Segment Start: Data for this exercise
/-- The pod addresses of a batch's output, masks and rows, its list already read, and its slots: steps 2 to 4 of R277. -/
def State.batchRest (s : State) (d c : Nat) (m : Cmd) (rows oa v n : Nat) (slots : List Nat) : Except Snag Unit :=
  let t := s.tenantOf d c
  match s.batchAccess d c m .write oa (8 * n), s.masksOk d c m v slots with
  | .error e, _ => .error e
  | .ok (), .error e => .error e
  | .ok (), .ok () =>
    match s.rowsLent d t rows v n, s.rowsReach d c rows v n with
    | .error e, _ => .error e
    | .ok (), .error e => .error e
    | .ok (), .ok () => (s.die d).slotsOk t slots

/-- The checks of a batch, in the order of R277, with the slots of its list. -/
def State.batchCheck (s : State) (d c : Nat) (m : Cmd) (logits v list out n : Nat) : Except Snag (List Nat × State) :=
  match s.rowsAt d c logits v n, s.place d c list (4 * n), s.place d c out (8 * n) with
  | .error cause, _, _ => .error (.fault cause none 0)
  | .ok _, .error cause, _ => .error (.fault cause none 0)
  | .ok _, .ok _, .error cause => .error (.fault cause none 0)
  | .ok rows, .ok la, .ok oa =>
    if logits % 256 != 0 || list % 4 != 0 || out % 8 != 0 then .error (.fault .reservedField none 0)
    else
      match (s.samplerRight d c m .read la (4 * n)).check 0 with
      | .error e => .error e
      | .ok () =>
        match s.samplerFetch d c m.id la (4 * n) with
        | .wait s1 => .error (.wait s1)
        | .bad cause => .error (.fault cause none 0)
        | .ready bs s1 =>
          let slots := (rowWords n bs).map (fun w => w.toNat)
          if slots.any (fun w => 2048 ≤ w) then .error (.fault .reservedField none 0)
          else
            match s1.batchRest d c m rows oa v n slots with
            | .error e => .error e
            | .ok () => .ok (slots, s1)

/-- The pod addresses that the rows of a batch name, whether or not their range resolves: where they start, and how many bytes
(R175, R277). -/
def State.rowsSpan (s : State) (d c logits len : Nat) : Nat × Nat :=
  let low := logits % 2 ^ 60
  match logits / 2 ^ 60 with
  | 0 => (low, len)
  | 8 => (spadVa d c low, min len (spadSize - low))
  | 9 =>
    (match (s.ctx d c).bind (fun g => g.2.2.cores[low / 2 ^ 22]?) with
      | some core => (spadVa d core (low % 2 ^ 22), min len (spadSize - low % 2 ^ 22))
      | none => (0, 0))
  | _ => (0, 0)

/-- The brands of a batch go back to their titles (R277, R279). -/
def State.batchReturn (s : State) (d c logits v n : Nat) : State :=
  let span := s.rowsSpan d c logits (batchBytes v n)
  if span.2 = 0 then s else s.samplerReturn d (s.coreAgent d c) span.1 span.2

/-- SMPL_START (R277, R278): the sampler takes up an SMPL and checks its whole batch. -/
def execSmplStart (d : Nat) (s : State) : Out :=
  let s1 := s.samplerArrive d
  match (s1.die d).job, s1.nextSampler d with
  | none, some (c, m) =>
    match m.body with
    | .smpl logits v list out n =>
      (match s1.batchCheck d c m logits v list out n with
        | .error .hold => .next s1
        | .error (.wait s2) => .next s2
        | .error (.fault cause hb _) => .next ((s1.batchReturn d c logits v n).failSampler d c m cause hb 0)
        | .ok (slots, s2) =>
          let first := ((s2.die d).slot (slots.headD 0)).cycles v
          .next ((s2.putCmd d c 3 (m.run (s2.samplerCycle d) (32 + first))).modDie d (fun x =>
            { x with job := some (.smpl c m.id slots 0 0), fetches := [] })))
    | _ => .next s1
  | _, _ => .next s1

/-- A running command's time grows; what it waited for has taken its own time (R285). -/
def Cmd.longer (m : Cmd) (now n : Nat) : Cmd :=
  match m.stage with
  | .running a b => { m with stage := .running a (max b now + n) }
  | _ => m

/-- A word of the run of a die is due. -/
def LogitRun.open_ (r : LogitRun) : Bool := !r.done && r.pc < r.prog.length

/-- The moves that run the words left of a run, and look again at the batch. -/
def LogitRun.moves (r : LogitRun) (d : Nat) : List Move :=
  List.replicate (r.prog.length - r.pc) (.logit d) ++ [.event (.sequenceRun d)]

/-- A batch ends in a fault: its brands return (R277). -/
def State.failBatch (s : State) (d c : Nat) (m : Cmd) (logits v n : Nat) (cause : Cause) : State :=
  (s.batchReturn d c logits v n).failSampler d c m cause none 0

/-- The run of the next sequence is opened when its row is there; its words follow as moves of the agenda (R279). -/
def State.sequenceOpen (s : State) (d c : Nat) (m : Cmd) (logits v n next slot : Nat) : State :=
  match s.place d c (logits + next * rowBytes v) (4 * v) with
  | .error cause => s.failBatch d c m logits v n cause
  | .ok va =>
    match s.samplerFetch d c m.id va (4 * v) with
    | .wait s1 => s1
    | .bad cause => s.failBatch d c m logits v n cause
    | .ready row s1 =>
      let s2 := s1.openRun d c slot v row
      match (s2.die d).run with
      | none => s2
      | some r => { s2 with agenda := r.moves d ++ s2.agenda }

/-- A finished run is closed when its record is written; the next sequence takes its time (R279, R285). -/
def State.sequenceClose (s : State) (d c : Nat) (m : Cmd) (logits v out n : Nat) (slots : List Nat) (next : Nat) (st : Status)
    (r : LogitRun) : State :=
  match s.place d c (out + 8 * next) 8 with
  | .error cause => s.failBatch d c m logits v n cause
  | .ok va =>
    match s.samplerAccess d c m.id va 8 (some (leBytes 8 (r.record ((s.die d).slot r.slot)))) with
    | .wait s1 => s1
    | .bad cause => s.failBatch d c m logits v n cause
    | .ready _ s1 =>
      let s2 := s1.closeSlot d r
      let more := if next + 1 < slots.length then ((s2.die d).slot (slots.getD (next + 1) 0)).cycles v else 0
      (s2.putCmd d c 3 (m.longer (s.samplerCycle d) more)).modDie d (fun x =>
        { x with job := some (.smpl c m.id slots (next + 1) (st ||| r.st)) })

/-- The next sequence of a batch (R279): opened, gone on with when what its mask waited for is there, or closed. -/
def State.nextSequence (s : State) (d c : Nat) (m : Cmd) (logits v out n : Nat) (slots : List Nat) (next : Nat) (st : Status) : State :=
  match (s.die d).run with
  | none => s.sequenceOpen d c m logits v n next (slots.getD next 0)
  | some r =>
    if r.open_ then
      (if r.held ≠ 0 ∧ r.held ≤ s.samplerCycle d then
        { s.modDie d (fun x => { x with run := some { r with held := 0 } }) with agenda := r.moves d ++ s.agenda }
      else s)
    else s.sequenceClose d c m logits v out n slots next st r

/-- SEQUENCE_RUN (R279): the next sequence of the batch runs when its time has come. -/
def execSequenceRun (d : Nat) (s : State) : Out :=
  match (s.die d).job with
  | some (.smpl c id slots next st) =>
    match (s.core d c).cmd 3 id with
    | some m =>
      (match m.body with
        | .smpl logits v _ out n =>
          if next < slots.length ∧ m.timeUp (s.samplerCycle d) then .next (s.nextSequence d c m logits v out n slots next st)
          else .next s
        | _ => .next s)
    | none => .next s
  | _ => .next s

/-- SMPL_COMPLETE (R279): after the last record the brands return and the command completes. -/
def execSmplComplete (d : Nat) (s : State) : Out :=
  match (s.die d).job with
  | some (.smpl c id slots next st) =>
    match (s.core d c).cmd 3 id with
    | some m =>
      (match m.body with
        | .smpl logits v _ _ n =>
          if slots.length ≤ next ∧ m.timeUp (s.samplerCycle d) then
            let s1 := (s.batchReturn d c logits v n).modDie d (fun x => { x with job := none, fetches := [] })
            .next (s1.complete d c 3 { m with status := m.status ||| st } [])
          else .next s
        | _ => .next s)
    | none => .next s
  | _ => .next s

/-! Logit instructions as steps of the open run (R271). -/

/-- A logit instruction acts on the run of the die whose sampler acts. -/
def onRun (s : State) (f : Die → LogitRun → LogitRun) : Out :=
  match s.actor with
  | .logit d =>
    match (s.die d).run with
    | none => .next s
    | some r => if r.done then .next s else .next (s.modDie d (fun x => { x with run := some (f x r).after }))
  | _ => .fault .noActor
Segment End: Data for this exercise
→ **The problem**:
Retype exactly, and only, the lines above from the one where "let s1 := s.samplerArrive d" occurs up to and including the one where "s2) => .next s2" occurs.

→ **Response area**:
  let s1 := s.samplerArrive d
  match (s1.die d).job, s1.nextSampler d with
  | none, some (c, m) =>
    match m.body with
    | .smpl logits v list out n =>
      (match s1.batchCheck d c m logits v list out n with
        | .error .hold => .next s1
        | .error (.wait s2) => .next s2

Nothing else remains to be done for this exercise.